The guard stood in the doorway and Vanja looked around the room.

'Hey Bosse, can't we pull up the blinds a little? I can hardly see my way around in here.'

The guard smiled and put his hand on the door handle.

'I'm sorry, Vanja, they have to stay like that.'

He closed the door behind him, but Maj-Britt never heard him lock it. It didn't seem that he did. Vanja went over to the window and tried to adjust the blinds but it didn't work. They stayed put. She gave up and looked around again. Went over to a picture and leaned forward, looking a little more closely. A view of a forest-covered landscape.

Then she turned round and swept her gaze over the room.

'Imagine, I've wondered for all these years what these visiting rooms look like.'

Maj-Britt sat in silence. For all these years. Vanja had sat and wondered for sixteen years.

Vanja came over to the table and pulled out the chair across from her, looking almost shy as she sat down. Maj-Britt was in a daze. In such a daze that her nervousness was gone. It was only Vanja who was sitting there. Hidden somewhere in that strange body was the Vanja she had once known. There was nothing to be afraid of.

They sat looking at each other for a long time. Completely silent, as if they were searching each other's faces for familiar details. Seconds and then minutes ticked by in inactivity and Maj-Britt's trepidation receded entirely. For the first time in ages she felt utterly calm. The refuge that she had experienced in her youth that always surrounded Vanja was intact; it was possible to relax here, to stop defending herself. And she thought about Ellinor again: how she had struggled, finally reaching her.

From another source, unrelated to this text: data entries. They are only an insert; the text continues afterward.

-- ==== Sys2Proof/Machine/Line.lean ====
section
/-! DEFINITION. The Line Interface (chapter 1): receipt of a cell, outbound cycles and slots, and the meanings
of CELL_RECEIPT, OUTBOUND_CYCLE_START and OUTBOUND_SLOT_SEND. -/

namespace Sys2Proof.Machine

open Host (Outcome)

/-- The lane of a direction. -/
def Lif.lane (l : Lif) : Direction → Lane
  | .upstream => l.up
  | .downstream => l.down

/-- Replaces the lane of a direction. -/
def Lif.setLane (l : Lif) (d : Direction) (lane : Lane) : Lif :=
  match d with
  | .upstream => { l with up := lane }
  | .downstream => { l with down := lane }

/-- The direction whose inbound port a port is (chapter 1). -/
def portDirection : Port → Direction
  | .trackIn => .upstream
  | .controlIn => .downstream

/-! ## Receipt -/

/-- The block to which a cell is delivered (R10). -/
inductive Delivery where
  | intake | cau | mu
  deriving DecidableEq, Repr

/-- What the receipt of a cell decides (R6). -/
structure Receipt where
  content : Position
  badCheck : Bool := false
  foreign : Bool := false
  deliver : Option Delivery := .none
  deriving DecidableEq, Repr

/-- The block that uses a cell of this kind in this direction (R10). -/
def deliveryOf (address : BitVec 3) (d : Direction) (c : Cell) : Option Delivery :=
  match d, cellKind c with
  | .upstream, .passing => some .intake
  | .upstream, .beacon => some .cau
  | .downstream, .request => if requestDest c = address.toNat then some .mu else .none
  | _, _ => .none

/-- What an action does with a cell at its receipt (R7 to R10). -/
def receive (address : BitVec 3) (d : Direction) (a : Action) (c : Cell) : Receipt :=
  match a with
  | .pass | .block | .insert => { content := .cell c }
  | .copy | .take =>
    if cellCheckGood c then
      if cellKind c = .idle then { content := .cell c }
      else
        { content := if a = .take then .taken else .cell c
          foreign := (deliveryOf address d c).isNone
          deliver := deliveryOf address d c }
    else { content := .cell c, badCheck := true }
  | .inspect =>
    if cellCheckGood c then
      if cellKind c = .request ∧ requestDest c = address.toNat then
        { content := .taken, deliver := some .mu }
      else { content := .cell c }
    else { content := .cell c, badCheck := true }

/-- The counts of a slot after a receipt (R8 to R10). -/
def SlotCounts.receipt (k : SlotCounts) (r : Receipt) : SlotCounts :=
  { k with
    bad := if r.badCheck then bump k.bad else k.bad
    foreign := if r.foreign then bump k.foreign else k.foreign }

/-- A lane after a receipt: the content goes into its position, and content that it replaces counts as a slip
(R5). -/
def Lane.receipt (lane : Lane) (slot : Slot) (r : Receipt) : Lane :=
  { lane with
    buffer := lane.buffer.set slot r.content
    slips := if lane.buffer[slot] = .empty then lane.slips else bump lane.slips
    counts := upd lane.counts slot (fun k => k.receipt r) }

/-- The MU places a delivered request at the tail of its queue, or drops it at a full queue (R189; log 15). -/
def Mu.deliver (m : Mu) (r : Request) : Mu :=
  if m.queue.length < 4 then
    { m with queue := m.queue ++ [r], counts := { m.counts with delivered := bump m.counts.delivered } }
  else
    { m with
      counts := { m.counts with
        delivered := bump m.counts.delivered
        dropped := bump m.counts.dropped } }

/-- Hands a delivered cell to its block, with its slot (R10). -/
def State.deliver (s : State) (slot : Slot) (c : Cell) : Option Delivery → State
  | .none => s
  | some .intake => { s with lif := { s.lif with toIntake := s.lif.toIntake ++ [(slot, c)] } }
  | some .cau => { s with lif := { s.lif with toCau := s.lif.toCau ++ [(slot, c)] } }
  | some .mu => { s with mu := s.mu.deliver (readRequest c) }

/-- A cell received in a slot of a framed port (R6); while the port is SEARCHING no cell is received (R3). -/
def receiveCell (d : Direction) (slot : Slot) (c : Cell) (s : State) : State :=
  let lane := s.lif.lane d
  if lane.framing = .framed then
    let r := receive s.lif.address d lane.inForce[slot] c
    State.deliver { s with lif := s.lif.setLane d (lane.receipt slot r) } slot c r.deliver
  else s

/-- CELL_RECEIPT (R5 to R10, R189). -/
def execCellReceipt (d : Direction) (slot : Nat) (c : Cell) (s : State) : Outcome State Fault Refusal :=
  match finOf? 40 slot with
  | some k => .next (receiveCell d k c s)
  | .none => .fault .noSuchSlot

/-! ## Outbound cycles -/

/-- A lane at an outbound cycle start: the mark goes out, the staged map comes into force, and slot 0 is next
(R4, R6). -/
def Lane.cycleStart (lane : Lane) (count : Tick) : Lane :=
  { lane with
    inForce := lane.staged
    outSlot := some 0
    lineOut := some (.mark count (markCheck count)) }

/-- The outbound cycle count of the cycle that starts (R4). -/
def nextOutCount (l : Lif) (k : TrackClock) : Tick :=
  if l.started then (if k.state = .unset then l.outCount + 1 else k.cycle) else l.outCount

/-- OUTBOUND_CYCLE_START (R4, R6). -/
def execOutboundCycleStart (s : State) : Outcome State Fault Refusal :=
  let count := nextOutCount s.lif s.cau.clock
  .next { s with
    lif := { s.lif with
      outCount := count
      started := true
      up := s.lif.up.cycleStart count
      down := s.lif.down.cycleStart count } }

/-- The cell that a position's content sends: itself, or IDLE for an empty position or a taken mark (R5). -/
def Position.sent : Position → Cell
  | .empty => idleCell
  | .taken => idleCell
  | .cell c => c

/-- Whether an overwritten position held a cell whose kind is not IDLE (R11). -/
def Position.lost : Position → Bool
  | .empty => false
  | .taken => false
  | .cell c => decide (cellKind c ≠ .idle)

/-- A lane after its slot has been sent: the position is emptied and the next slot is due (R1, R5). -/
def Lane.slotSent (lane : Lane) (slot : Slot) (c : Cell) : Lane :=
  { lane with
    buffer := lane.buffer.set slot .empty
    outSlot := finOf? 40 (slot.val + 1)
    lineOut := some (.cell slot c) }

/-- A lane that lost the content of a slot to a cell of the part (R11). -/
def Lane.overwritten (lane : Lane) (slot : Slot) : Lane :=
  if lane.buffer[slot].lost then
    { lane with counts := upd lane.counts slot (fun k => { k with overwrite := bump k.overwrite }) }
  else lane

/-- Sends what the position holds (R7). -/
def sendPosition (d : Direction) (slot : Slot) (s : State) : State :=
  let lane := s.lif.lane d
  { s with lif := s.lif.setLane d (lane.slotSent slot lane.buffer[slot].sent) }

/-- Sends an IDLE cell whatever the position holds (R7). -/
def sendIdle (d : Direction) (slot : Slot) (s : State) : State :=
  { s with lif := s.lif.setLane d ((s.lif.lane d).slotSent slot idleCell) }

/-- Sends a cell of the part on Control-out in place of the position's content (R11). -/
def sendOwn (slot : Slot) (c : Cell) (s : State) : State :=
  { s with lif := { s.lif with up := (s.lif.up.overwritten slot).slotSent slot c } }

/-- The sending of an upstream INSERT slot: a reply, else a result, else the position's content (R11). -/
def insertSend (slot : Slot) (s : State) : State :=
  match s.mu.replies, s.publisher.resultQueue with
  | r :: rest, _ => sendOwn slot r.toCell { s with mu := { s.mu with replies := rest } }
  | [], r :: rest => sendOwn slot r.toCell { s with publisher := { s.publisher with resultQueue := rest } }
  | [], [] => sendPosition .upstream slot s

/-- The sending of one outbound slot by the action in force (R6, R7, R11). -/
def sendSlot (d : Direction) (slot : Slot) (s : State) : State :=
  match (s.lif.lane d).inForce[slot], d with
  | .block, _ => sendIdle d slot s
  | .insert, .upstream => insertSend slot s
  | .insert, .downstream => sendPosition d slot s
  | .pass, _ | .copy, _ | .take, _ | .inspect, _ => sendPosition d slot s

/-- OUTBOUND_SLOT_SEND (R5 to R7, R11): the next slot of the outbound cycle in progress, slots ascending (R1);
with no slot left to send, nothing is sent. -/
def execOutboundSlotSend (d : Direction) (s : State) : Outcome State Fault Refusal :=
  match (s.lif.lane d).outSlot with
  | some slot => .next (sendSlot d slot s)
  | .none => .next s

end Sys2Proof.Machine
end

It was Vanja who broke the silence.

'Imagine if anyone had told us back then that we'd be sitting here today. In a visiting room at Vireberg.'

Maj-Britt lowered her eyes. Everything that had poured out of her now made room for something else. The realisation that so much time had been wasted. And that now it was all too late.

'Have you been to a doctor yet?'

As if Vanja could hear what she was thinking.

Maj-Britt nodded.

'When are you going to have the operation?'

Maj-Britt hesitated. She didn't intend to lie anymore. But she couldn't tell her the truth either.

'How did you know?'

Vanja smiled a little.

'I was smart, wasn't I? Making you come here even though I had already told you about it. Because I did in my very first letter. What a person won't do to get to see what the visiting rooms look like.'

The same old Vanja, no doubt about that. But Maj-Britt didn't understand what she meant. She tried to recall what she had said in that letter, but Vanja hadn't said anything, had she? Maj-Britt definitely would have remembered.

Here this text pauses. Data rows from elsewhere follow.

-- ==== Sys2Proof/Machine/Dispatch.lean ====
section
/-! DEFINITION. The meaning of each command: one arm per constructor, one direct call per arm. -/

namespace Sys2Proof.Machine

def exec (i : Instr) (s : State) : Host.Outcome State Fault Refusal :=
  match i with
  | .cycleMarkGood port count => Sys2Proof.Machine.execCycleMarkGood port count s
  | .cycleMarkBad port => Sys2Proof.Machine.execCycleMarkBad port s
  | .cycleMarkMissing port => Sys2Proof.Machine.execCycleMarkMissing port s
  | .searchingMarkPeriod => Sys2Proof.Machine.execSearchingMarkPeriod s
  | .cellReceipt dir slot cell => Sys2Proof.Machine.execCellReceipt dir slot cell s
  | .outboundCycleStart => Sys2Proof.Machine.execOutboundCycleStart s
  | .outboundSlotSend dir => Sys2Proof.Machine.execOutboundSlotSend dir s
  | .beaconHandling => Sys2Proof.Machine.execBeaconHandling s
  | .loopHoldover loop => Sys2Proof.Machine.execLoopHoldover loop s
  | .loopUnsynced loop => Sys2Proof.Machine.execLoopUnsynced loop s
  | .passingIntake => Sys2Proof.Machine.execPassingIntake s
  | .resolverLookup => Sys2Proof.Machine.execResolverLookup s
  | .arbiterGrant => Sys2Proof.Machine.execArbiterGrant s
  | .walkReadComplete => Sys2Proof.Machine.execWalkReadComplete s
  | .seenUpdateComplete => Sys2Proof.Machine.execSeenUpdateComplete s
  | .settleTaking => Sys2Proof.Machine.execSettleTaking s
  | .unknownDelivery => Sys2Proof.Machine.execUnknownDelivery s
  | .resolveFaultDelivery => Sys2Proof.Machine.execResolveFaultDelivery s
  | .settleExpiry competitor => Sys2Proof.Machine.execSettleExpiry competitor s
  | .silent competitor => Sys2Proof.Machine.execSilent competitor s
  | .logWordWriteComplete => Sys2Proof.Machine.execLogWordWriteComplete s
  | .unsupportedRequest => Sys2Proof.Machine.execUnsupportedRequest s
  | .slotMapWrite => Sys2Proof.Machine.execSlotMapWrite s
  | .rootSet => Sys2Proof.Machine.execRootSet s
  | .resolverFlush => Sys2Proof.Machine.execResolverFlush s
  | .coursePointLoad => Sys2Proof.Machine.execCoursePointLoad s
  | .courseClear => Sys2Proof.Machine.execCourseClear s
  | .loopConfig => Sys2Proof.Machine.execLoopConfig s
  | .trapLoad => Sys2Proof.Machine.execTrapLoad s
  | .courseRead => Sys2Proof.Machine.execCourseRead s
  | .rosterWrite => Sys2Proof.Machine.execRosterWrite s
  | .rosterRemove => Sys2Proof.Machine.execRosterRemove s
  | .retire => Sys2Proof.Machine.execRetire s
  | .reinstate => Sys2Proof.Machine.execReinstate s
  | .lapAdjust => Sys2Proof.Machine.execLapAdjust s
  | .openSession => Sys2Proof.Machine.execOpenSession s
  | .green => Sys2Proof.Machine.execGreen s
  | .neutralOn => Sys2Proof.Machine.execNeutralOn s
  | .neutralOff => Sys2Proof.Machine.execNeutralOff s
  | .chequer => Sys2Proof.Machine.execChequer s
  | .close => Sys2Proof.Machine.execClose s
  | .clear => Sys2Proof.Machine.execClear s
  | .orderRead => Sys2Proof.Machine.execOrderRead s
  | .release => Sys2Proof.Machine.execRelease s
  | .discard => Sys2Proof.Machine.execDiscard s
  | .logSet => Sys2Proof.Machine.execLogSet s
  | .tableRead => Sys2Proof.Machine.execTableRead s
  | .tableReadWordComplete => Sys2Proof.Machine.execTableReadWordComplete s
  | .tableWrite => Sys2Proof.Machine.execTableWrite s
  | .tableWriteWordComplete => Sys2Proof.Machine.execTableWriteWordComplete s
  | .guardSet => Sys2Proof.Machine.execGuardSet s
  | .sweepStart => Sys2Proof.Machine.execSweepStart s
  | .suspend => Sys2Proof.Machine.execSuspend s
  | .resume => Sys2Proof.Machine.execResume s
  | .stop => Sys2Proof.Machine.execStop s
  | .sweepReadComplete => Sys2Proof.Machine.execSweepReadComplete s
  | .sweepFlagUpdateComplete => Sys2Proof.Machine.execSweepFlagUpdateComplete s
  | .aliasTargetReadComplete => Sys2Proof.Machine.execAliasTargetReadComplete s
  | .paramWrite => Sys2Proof.Machine.execParamWrite s
  | .statusRead => Sys2Proof.Machine.execStatusRead s
  | .competitorRead => Sys2Proof.Machine.execCompetitorRead s
  | .resetPart straps => Sys2Proof.Machine.execResetPart straps s
  | .partReset straps => Sys2Proof.Machine.execPartReset straps s

end Sys2Proof.Machine
end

'What do you mean, you already told me?'

Vanja's smile grew bigger. Again her old Vanja flashed by. The Vanja who shared so many of her memories.

'I wrote that I'd dreamt about you, didn't I?'

Maj-Britt stared at her.

'What do you mean?'

'I'm just telling you what happened. That I dreamt it. Naturally I wasn't dead certain, but I didn't feel like taking a chance.'

Maj-Britt heard herself snort but she hadn't really meant to. The explanation came so unexpectedly and was so improbable that she couldn't take it seriously.

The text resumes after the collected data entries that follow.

-- ==== Sys2Proof/Certificates/Slice0/Obligations.lean ====
section
/-! DEFINITION. The statements about the part. Logs named in a docstring are entries of notes/assumptions. -/

open Sys2Proof Sys2Proof.Machine

/-! ## Steps and reset -/

/-- A step is the front command on the part with the rest of the queue; with no command waiting the part idles (the
model's choice, logs 1 and 2). Every well-formed command has a next state, in every state (the faults are the
model's, log 16). -/
def Obligations.StepRunsFrontCommand : Prop :=
  ((∀ (s : State) (c : Instr) (rest : List Instr), s.pending = c :: rest →
    step s = exec c { s with pending := rest }) ∧
  ∀ s : State, s.pending = [] → step s = .next s) ∧
  (∀ (s : State) (c : Instr), Instr.wellFormed c = true → ∃ t, exec c s = .next t)

/-- What a part reset leaves in every block, for every position of the straps. State.reset has them all low (the
model's choice, log 6), reads table memory as 0 (log 4) and has no command waiting; the fields that are the
model's own (the cells delivered, the item last sent, the owed tests, the taking order, the requesters that
follow an access and the access of a stopped sweep: logs 3, 17, 7, 19, 11 and 13) stand at the values given. -/
def Obligations.ResetValues : Prop :=
  State.reset = State.resetWith 0 ∧ State.reset.tmp.mem = [] ∧ State.reset.pending = [] ∧
  ∀ straps : BitVec 3,
    let t := State.resetWith straps
    t.lif.address = straps ∧ t.lif.outCount = 0 ∧
    (∀ k : Slot, t.lif.up.inForce[k] =
      if k.val < 32 then .copy else if k.val = 32 + straps.toNat then .insert else .pass) ∧
    (∀ k : Slot, t.lif.down.inForce[k] = if k.val = 32 then .inspect else .pass) ∧
    t.lif.up.staged = t.lif.up.inForce ∧ t.lif.down.staged = t.lif.down.inForce ∧
    t.lif.started = false ∧
    (∀ d : Direction, (t.lif.lane d).framing = .searching ∧ (t.lif.lane d).slips = 0 ∧
      (t.lif.lane d).markErrors = 0 ∧ (t.lif.lane d).outSlot = none ∧ (t.lif.lane d).lineOut = none ∧
      ∀ k : Slot, (t.lif.lane d).buffer[k] = .empty ∧ (t.lif.lane d).counts[k] = ⟨0, 0, 0⟩) ∧
    t.lif.toIntake = [] ∧ t.lif.toCau = [] ∧
    t.cau.clock =
      { state := .unset, cycle := 0, missingRun := 0, goodRun := 0, losses := 0, steps := 0, offSlotBeacons := 0 } ∧
    t.now = 0 ∧
    (∀ l : LoopNo, t.cau.records[l] =
      { state := .unsynced, anchorTick := 0, anchorTime := 0, rate := 0, lastBeacon := 0, accepted := 0, close := 0
        rateFaults := 0, steps := 0, unresolved := 0, consecutive := 0, testOwed := false }) ∧
    t.cau.residualTolerance = 250 ∧ t.cau.beaconTimeout = 5 ∧ t.cau.holdoverLimit = 120 ∧
    t.intake.queue = [] ∧ t.intake.overflow = .normal ∧ t.intake.offSlot = 0 ∧ t.intake.episodes = 0 ∧
    t.intake.longestWait = 0 ∧ (∀ l : LoopNo, t.intake.counts[l] = ⟨0, 0, 0, 0, 0, 0, 0, 0, 0, 0, 0⟩) ∧
    t.resolver = ⟨none, 0, .idle, [], ⟨0, 0, 0, 0, 0, 0, 0, 0, 0, 0, 0, 0, 0, 0, 0, 0, 0⟩⟩ ∧
    t.course.count = 0 ∧ (∀ q : PointNo, t.course.points[q] = none) ∧
    (∀ l : LoopNo, t.course.loops[l] = ⟨false, .none, .none, 24, 40, 1000⟩) ∧
    (∀ i : Fin 4, t.course.traps[i] = none) ∧
    t.settle.interval = 150 ∧ t.settle.free = 256 ∧ t.settle.highWater = 0 ∧ t.settle.nextOrder = 0 ∧
    (∀ c : CompNo, t.settle.lists[c] = []) ∧ t.settle.counts = ⟨0, 0, 0, 0, 0, 0, 0, 0, 0, 0, 0, 0⟩ ∧
    (∀ c : CompNo, t.engine.records[c] =
      { state := .inactive, raceNumber := 0, class_ := 0, entered := false, laps := 0, lastPoint := none
        lapStart := none, lapWorst := .good, sectors := Vector.replicate 16 none, lastCrossing := 0
        lastApplied := none, pitCount := 0, pitEntry := none, lapPit := false, sectorPit := false
        lapNeutral := false, sectorNeutral := false, bestLap := none, bestSectors := Vector.replicate 16 none
        trapStarts := Vector.replicate 4 none, silenceAlerted := false, silenceTestOwed := false }) ∧
    t.engine.silenceLimit = 300 ∧ t.engine.counts = ⟨0, 0, 0, 0, 0, 0, 0, 0, 0, 0, 0, 0⟩ ∧
    t.order = ⟨[], none⟩ ∧ t.session = ⟨.setup, none, none, false, .none⟩ ∧
    t.publisher =
      { hold := [], waiting := [], buffer := [], resultQueue := [], sequence := 0, logEnabled := false, logBase := 0
        logLength := 1, writeIndex := 0, wrapped := false, writer := none
        counts := ⟨0, 0, 0, 0, 0, 0, 0, 0, 0⟩ } ∧
    t.tmp =
      { mem := [], inProgress := none, following := [], guard := ⟨false, false, 0, 0⟩, protectedCount := 0
        grantsResolver := 0, grantsLog := 0, grantsManagement := 0, grantsSweep := 0 } ∧
    t.sweep =
      { state := .idle, mode := none, root := 0, pos := ⟨0, none, none, .entry⟩
        report := ⟨0, 0, 0, 0, 0, [], 0, 0, Vector.replicate 96 0, 0, false⟩, stale := none } ∧
    t.mu = ⟨[], [], none, ⟨0, 0, 0, 0, 0, 0, 0, 0, 0, 0, 0⟩⟩

/-- PART_RESET completes in every state: every block at its reset values with the straps read again, table memory
unchanged but for the access in progress, which is made whole; the model's own queue of commands and free-choice
counter stay (logs 1 and 8). RESET_PART, begun with no parameters, is the same reset and places no reply; with a
wrong declared length it is refused with FORMAT. -/
def Obligations.PartReset : Prop :=
  (∀ (straps : BitVec 3) (s : State),
    let t (mem : List Host.Cell) : State :=
      { State.resetWith straps with
        tmp := { mem := mem }, pending := s.pending, freeCounter := s.freeCounter }
    (s.tmp.inProgress = none → exec (.partReset straps) s = .next (t s.tmp.mem)) ∧
    (∀ q a, s.tmp.inProgress = some (q, .read a) → exec (.partReset straps) s = .next (t s.tmp.mem)) ∧
    (∀ q a w, s.tmp.inProgress = some (q, .write a w) →
      exec (.partReset straps) s = .next (t (writeWord s.tmp.mem a w))) ∧
    (∀ q a l b, s.tmp.inProgress = some (q, .flag a l b) →
      exec (.partReset straps) s = .next (t (match seenUpdate l b (readWord s.tmp.mem a) with
        | some w => writeWord s.tmp.mem a w
        | none => s.tmp.mem)))) ∧
  (∀ (straps : BitVec 3) (s : State) (r : Request) (rest : List Request),
    Begins s r rest → r.code.toNat = 0x05 →
    (r.length.toNat = 0 → exec (.resetPart straps) s = exec (.partReset straps) s) ∧
    (r.length.toNat ≠ 0 → exec (.resetPart straps) s = .next (refusedState s r rest .format)))

/-! ## The loop line and the track clock -/

/-- Marks set the framing of Track-in, and a bad one raises its mark-error count; they reach nothing else of the
part. A bad or a missing mark on a port that is SEARCHING, Track-in or Control-in, is no step of it and changes
nothing (log 1). -/
def Obligations.MarksSetFraming : Prop :=
  ∀ s : State,
    (∀ n, exec (.cycleMarkGood .trackIn n) s =
      .next { s with lif := { s.lif with up := { s.lif.up with framing := .framed } } }) ∧
    (s.lif.up.framing = .framed →
      exec (.cycleMarkBad .trackIn) s =
        .next { s with lif := { s.lif with up :=
          { s.lif.up with framing := .searching, markErrors := bump s.lif.up.markErrors } } } ∧
      exec (.cycleMarkMissing .trackIn) s =
        .next { s with lif := { s.lif with up := { s.lif.up with framing := .searching } } }) ∧
    (s.lif.up.framing = .searching →
      exec (.cycleMarkBad .trackIn) s = .next s ∧ exec (.cycleMarkMissing .trackIn) s = .next s) ∧
    (s.lif.down.framing = .searching →
      exec (.cycleMarkBad .controlIn) s = .next s ∧ exec (.cycleMarkMissing .controlIn) s = .next s)

/-- A good mark on Control-in frames the port and is reported to the track clock: taken at once while UNSET, adopted
while LOCKED, counted while FREE_RUN and adopted on the second in a row. A bad or absent mark on a framed
Control-in, which returns to SEARCHING, and a period without a mark while it is SEARCHING, are reported as
missing. A change of the clock changes the clock alone, and owes every loop and competitor its test where now
changed (the marks of the owed tests are the model's own, log 7). -/
def Obligations.ControlInMarksMoveClock : Prop :=
  (∀ (s : State) (n : Tick),
    let f := { s with lif := { s.lif with down := { s.lif.down with framing := .framed } } }
    ∃ t, exec (.cycleMarkGood .controlIn n) s = .next t ∧
      (s.cau.clock.state = .unset →
        t = f.withClock { s.cau.clock with cycle := n, state := .locked, missingRun := 0, goodRun := 0 }) ∧
      (s.cau.clock.state = .locked → Adopts f t n) ∧
      (s.cau.clock.state = .freeRun → s.cau.clock.goodRun = 0 →
        t = f.withClock { s.cau.clock with cycle := s.cau.clock.cycle + 1, goodRun := 1 }) ∧
      (s.cau.clock.state = .freeRun → s.cau.clock.goodRun ≠ 0 → Adopts f t n)) ∧
  (∀ s : State,
    (s.lif.down.framing = .framed →
      (∃ t, exec (.cycleMarkBad .controlIn) s = .next t ∧
        MissingReport
          { s with lif := { s.lif with down :=
            { s.lif.down with framing := .searching, markErrors := bump s.lif.down.markErrors } } } t) ∧
      (∃ t, exec (.cycleMarkMissing .controlIn) s = .next t ∧
        MissingReport
          { s with lif := { s.lif with down := { s.lif.down with framing := .searching } } } t) ∧
      exec .searchingMarkPeriod s = .next s) ∧
    (s.lif.down.framing = .searching → ∃ t, exec .searchingMarkPeriod s = .next t ∧ MissingReport s t)) ∧
  (∀ (s : State) (k : TrackClock),
    (k.cycle = s.cau.clock.cycle → s.withClock k = { s with cau := { s.cau with clock := k } }) ∧
    (k.cycle ≠ s.cau.clock.cycle →
      ∃ t, s.withClock k = t ∧
        t = { s with
          cau := { s.cau with clock := k, records := t.cau.records }
          engine := { s.engine with records := t.engine.records } } ∧
        (∀ l : LoopNo, t.cau.records[l] = { s.cau.records[l] with testOwed := true }) ∧
        ∀ c : CompNo, t.engine.records[c] = { s.engine.records[c] with silenceTestOwed := true }))

/-- The receipt of a cell on a framed port: what its slot's action places, counts and delivers; nothing is received
while the port is SEARCHING, and a slot above 39 is a fault (log 16). What a received cell carries: the check
over its first 30 bytes, bit by bit, against bytes 30 and 31; its kind by byte 0, every value but the six named
ones FOREIGN; and the destination, tag, code, declared length and 22 parameter bytes of a REQUEST. The lists of
delivered cells, and that a dropped request counts as delivered, are the model's (logs 3 and 15). -/
def Obligations.CellReceipt : Prop :=
  (∀ (s : State) (d : Direction) (k : Slot) (c : Cell),
    let lane := s.lif.lane d
    let a := lane.inForce[k]
    let good := cellCheckGood c
    let mine := cellKind c = .request ∧ requestDest c = s.lif.address.toNat
    let passing := d = .upstream ∧ cellKind c = .passing
    let beacon := d = .upstream ∧ cellKind c = .beacon
    let used := good = true ∧ (a = .copy ∨ a = .take) ∧ cellKind c ≠ .idle
    let toMu := (used ∧ d = .downstream ∧ mine) ∨ (good = true ∧ a = .inspect ∧ mine)
    (lane.framing = .searching → exec (.cellReceipt d k.val c) s = .next s) ∧
    (lane.framing = .framed → ∃ t, exec (.cellReceipt d k.val c) s = .next t ∧
      t = { s with lif := t.lif, mu := t.mu } ∧
      t.lif = { s.lif.setLane d (t.lif.lane d) with toIntake := t.lif.toIntake, toCau := t.lif.toCau } ∧
      t.lif.lane d = { lane with
        buffer := lane.buffer.set k
          (if (a = .take ∧ used) ∨ (a = .inspect ∧ toMu) then .taken else .cell c)
        slips := if lane.buffer[k] = .empty then lane.slips else bump lane.slips
        counts := lane.counts.set k { lane.counts[k] with
          bad := if (a = .copy ∨ a = .take ∨ a = .inspect) ∧ good = false
            then bump lane.counts[k].bad else lane.counts[k].bad
          foreign := if used ∧ ¬ passing ∧ ¬ beacon ∧ ¬ toMu
            then bump lane.counts[k].foreign else lane.counts[k].foreign } } ∧
      t.lif.toIntake = (if used ∧ passing then s.lif.toIntake ++ [(k, c)] else s.lif.toIntake) ∧
      t.lif.toCau = (if used ∧ beacon then s.lif.toCau ++ [(k, c)] else s.lif.toCau) ∧
      t.mu = (if toMu then
          { s.mu with
            queue := if s.mu.queue.length < 4 then s.mu.queue ++ [readRequest c] else s.mu.queue
            counts := { s.mu.counts with
              delivered := bump s.mu.counts.delivered
              dropped := if s.mu.queue.length < 4 then s.mu.counts.dropped
                else bump s.mu.counts.dropped } }
        else s.mu)) ∧
    ∀ n : Nat, 40 ≤ n → exec (.cellReceipt d n c) s = .fault .noSuchSlot) ∧
  (let feed (r : BitVec 16) (bit : Bool) : BitVec 16 := if r.msb = bit then r <<< 1 else (r <<< 1) ^^^ 0x1021
  let check (l : List Byte) : BitVec 16 :=
    ((l.map fun b => (List.range 8).map fun i => b.getLsbD (7 - i)).flatten).foldl feed 0xFFFF
  let kinds : List (Nat × CellKind) :=
    [(0x00, .idle), (0x11, .passing), (0x12, .beacon), (0x21, .request), (0x22, .reply), (0x31, .result)]
  ∀ cell : Cell,
    (cellCheckGood cell = true ↔ cell[30] ++ cell[31] = check (cell.toList.take 30)) ∧
    (∀ row ∈ kinds, cell[0].toNat = row.1 → cellKind cell = row.2) ∧
    (cell[0].toNat ∉ kinds.map Prod.fst → cellKind cell = .foreign) ∧
    requestDest cell = cell[1].toNat ∧
    (readRequest cell).tag = cell[2] ∧ (readRequest cell).code = cell[3] ∧ (readRequest cell).length = cell[4] ∧
    ∀ i, (h : i < 22) → (readRequest cell).params[i] = cell[5 + i])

'You expect me to believe that?'

Vanja shrugged her shoulders and suddenly was her old self. Something in the expression on her face. The more Maj-Britt looked at her the more she recognised her. Time had merely passed and worn out the casing a bit.

'Believe whatever you like, but that's how it was. If you have some better explanation that you'd rather believe, then be my guest.'

Maj-Britt was suddenly angry. She had come all this way, conquering her fears several times over to come here, and now had to listen to this. Then she suddenly remembered that she had also come to ask forgiveness, but she no longer felt like it. Not when Vanja was sitting there making fun of her.

There was a long silence. Vanja clearly didn't intend either to take back what she had said or to offer any further explanation, and Maj-Britt didn't feel like asking more questions. That might be taken as an acceptance of what she had just heard, and she didn't really intend to play along. She really didn't. She had been so sure that the explanation would be satisfactory in some way, though what exactly she was hoping for she didn't actually know. The whole thing had been so confusing, so totally incomprehensible. But this was worse than the confusion; she didn't want any part of this. Especially because not even in her wildest imagination could she have come up with any better explanation.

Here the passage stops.